theorem completes_stmReload {h : CmdHdr} {s : State} {P : State → Prop} (ha : s.dev.Admits h 0x22 [] true legalCRD)
    (hP : P { s with dev := s.dev.stmReload1 h }) : Completes (.stmReload h) s P := completes_cmd (body := Dev.stmReload1 h) rfl ha hP

/-- Whether the fields of an `STM_COMMIT` are bad as it is fetched (R119). -/
def badCommit (p : CommitArgs) (d : Dev) : Bool :=
  decide (1 < p.mode) || (p.mode == 1 && d.op != .config && d.badInstant d.earliest (commitInstant p))

theorem badCommit_eq_false {p : CommitArgs} {d : Dev} (hmode : p.mode ≤ 1)
    (hinst : p.mode = 1 → d.op = .config ∨ d.badInstant d.earliest (commitInstant p) = false) : badCommit p d = false := by
  by_cases h1 : p.mode = 1
  · rcases hinst h1 with h | h <;> simp [badCommit, h1, h]
  · simp [badCommit, h1, hmode]

theorem badCommit_eq_true {p : CommitArgs} {d : Dev}
    (hbad : 1 < p.mode ∨ (p.mode = 1 ∧ d.op ≠ .config ∧ d.badInstant d.earliest (commitInstant p) = true)) : badCommit p d = true := by
  simpa [badCommit, and_assoc] using hbad

theorem Dev.stmFetch_of_bad {p : CommitArgs} {d : Dev} (hbad : badCommit p d = true) (h : CmdHdr) :
    d.stmFetch h p = d.complete h 0x20 2 (failWords 0xFFFF 15) := if_pos hbad

theorem Dev.stmFetch_of_pending {p : CommitArgs} {d : Dev} (hok : badCommit p d = false) (hpend : d.stm.pend.isSome = true) (h : CmdHdr) :
    d.stmFetch h p = d.refuse h 0x20 6 1 0xFFFF [] :=
  (if_neg (Bool.eq_false_iff.1 hok)).trans (if_pos hpend)

/-- A commit is fetched with a snapshot of the staged tables, and validated next (R118). -/
theorem Dev.stmFetch_takes {p : CommitArgs} {d : Dev} (hok : badCommit p d = false) (hpend : d.stm.pend = none) (h : CmdHdr) :
    d.stmFetch h p = Dev.setReg Reg.STM_STATUS 3 { d with stm := { d.stm with
      pend := some { hdr := h, args := p, snap := viewWords d.stg, validating := true, inst := 0, homes := [] } } } :=
  (if_neg (Bool.eq_false_iff.1 hok)).trans (if_neg (by simp [hpend]))

theorem stmCommit_takes (h : CmdHdr) (p : CommitArgs) (s : State) (ha : s.dev.Admits h 0x20 [] true legalCRD)
    (hok : badCommit p s.dev = false) (hpend : s.dev.stm.pend = none) : Completes (.stmCommit h p) s (fun t => s.MainOnly t ∧
      t.dev.stm = { s.dev.stm with pend := some { hdr := h, args := p, snap := viewWords s.dev.stg, validating := true, inst := 0,
                                                  homes := [] } } ∧
      t.dev.reg Reg.STM_STATUS = 3 ∧ (∀ off, off ≠ Reg.STM_STATUS → t.dev.reg off = s.dev.reg off) ∧
      t.dev = { s.dev with regs := t.dev.regs, stm := t.dev.stm }) := by
  refine completes_stmCommit ha ?_
  rw [Dev.stmFetch_takes hok hpend]
  exact ⟨s.mainOnly_dev _, rfl, (Dev.reg_setReg ..).trans (if_pos rfl), fun off ho => Dev.reg_setReg_ne ho _ _, rfl⟩

/-- The pending commit and the `STM_CANCEL` that withdraws it both complete (R120). -/
theorem Dev.stmCancel1_of_pending {p : PendCommit} {d : Dev} (hpend : d.stm.pend = some p) (h : CmdHdr) :
    d.stmCancel1 h = (d.stmUnpend.complete p.hdr 0x20 7 []).complete h 0x21 0 [] := by
  simp [Dev.stmCancel1, Dev.stmWithdraw, hpend]

theorem Dev.stmCancel1_of_idle {d : Dev} (hpend : d.stm.pend = none) (h : CmdHdr) : d.stmCancel1 h = d.refuse h 0x21 6 1 0xFFFF [] := by
  simp [Dev.stmCancel1, hpend]

/-- A commit that ends leaves nothing pending, and `STM_STATUS` reads 0. -/
theorem Dev.keeps_stmUnpend (d : Dev) :
    Dev.Keeps (fun off => off == Reg.STM_STATUS) { d with stm := { d.stm with pend := none } } d.stmUnpend :=
  Dev.keeps_setReg _ _ _ (Or.inl rfl)

theorem Dev.reg_stmUnpend (d : Dev) : d.stmUnpend.reg Reg.STM_STATUS = 0 := (Dev.reg_setReg ..).trans (if_pos rfl)

/-- What a device keeps of one that has no commit pending any more, when it has reported besides. -/
theorem Dev.Keeps.of_unpend {d e : Dev} (he : Dev.Keeps noReg d.stmUnpend e) : e.stm = { d.stm with pend := none } ∧
    e.reg Reg.STM_STATUS = 0 ∧ Dev.Keeps (fun off => off == Reg.STM_STATUS) { d with stm := e.stm } e := by
  have hstm : e.stm = { d.stm with pend := none } := he.stm_eq
  refine ⟨hstm, (he.2 _ rfl (by decide)).trans d.reg_stmUnpend, ?_⟩
  rw [hstm]
  exact d.keeps_stmUnpend.trans (he.mono fun _ _ => rfl)

theorem stmCancel_withdraws (h : CmdHdr) (p : PendCommit) (s : State) (ha : s.dev.Admits h 0x21 [] true legalCRD)
    (hpend : s.dev.stm.pend = some p) : Completes (.stmCancel h) s (fun t => s.MainOnly t ∧
      t.dev.stm = { s.dev.stm with pend := none } ∧ t.dev.reg Reg.STM_STATUS = 0 ∧
      Dev.Keeps (fun off => off == Reg.STM_STATUS) { s.dev with stm := t.dev.stm } t.dev) := by
  refine completes_stmCancel ha ?_
  rw [Dev.stmCancel1_of_pending hpend]
  exact ⟨s.mainOnly_dev _, ((Dev.keeps_complete ..).trans (Dev.keeps_complete ..)).of_unpend⟩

__________________________________________________

Exercise prompt:
Set down, from the entries above, exactly the lines from the one with "theorem Dev.keeps_stmUnpend (d" up to and including the one with "theorem Dev.reg_stmUnpend (d", and no other lines.

Answer to the problem:
theorem Dev.keeps_stmUnpend (d : Dev) :
    Dev.Keeps (fun off => off == Reg.STM_STATUS) { d with stm := { d.stm with pend := none } } d.stmUnpend :=
  Dev.keeps_setReg _ _ _ (Or.inl rfl)

theorem Dev.reg_stmUnpend (d : Dev) : d.stmUnpend.reg Reg.STM_STATUS = 0 := (Dev.reg_setReg ..).trans (if_pos rfl)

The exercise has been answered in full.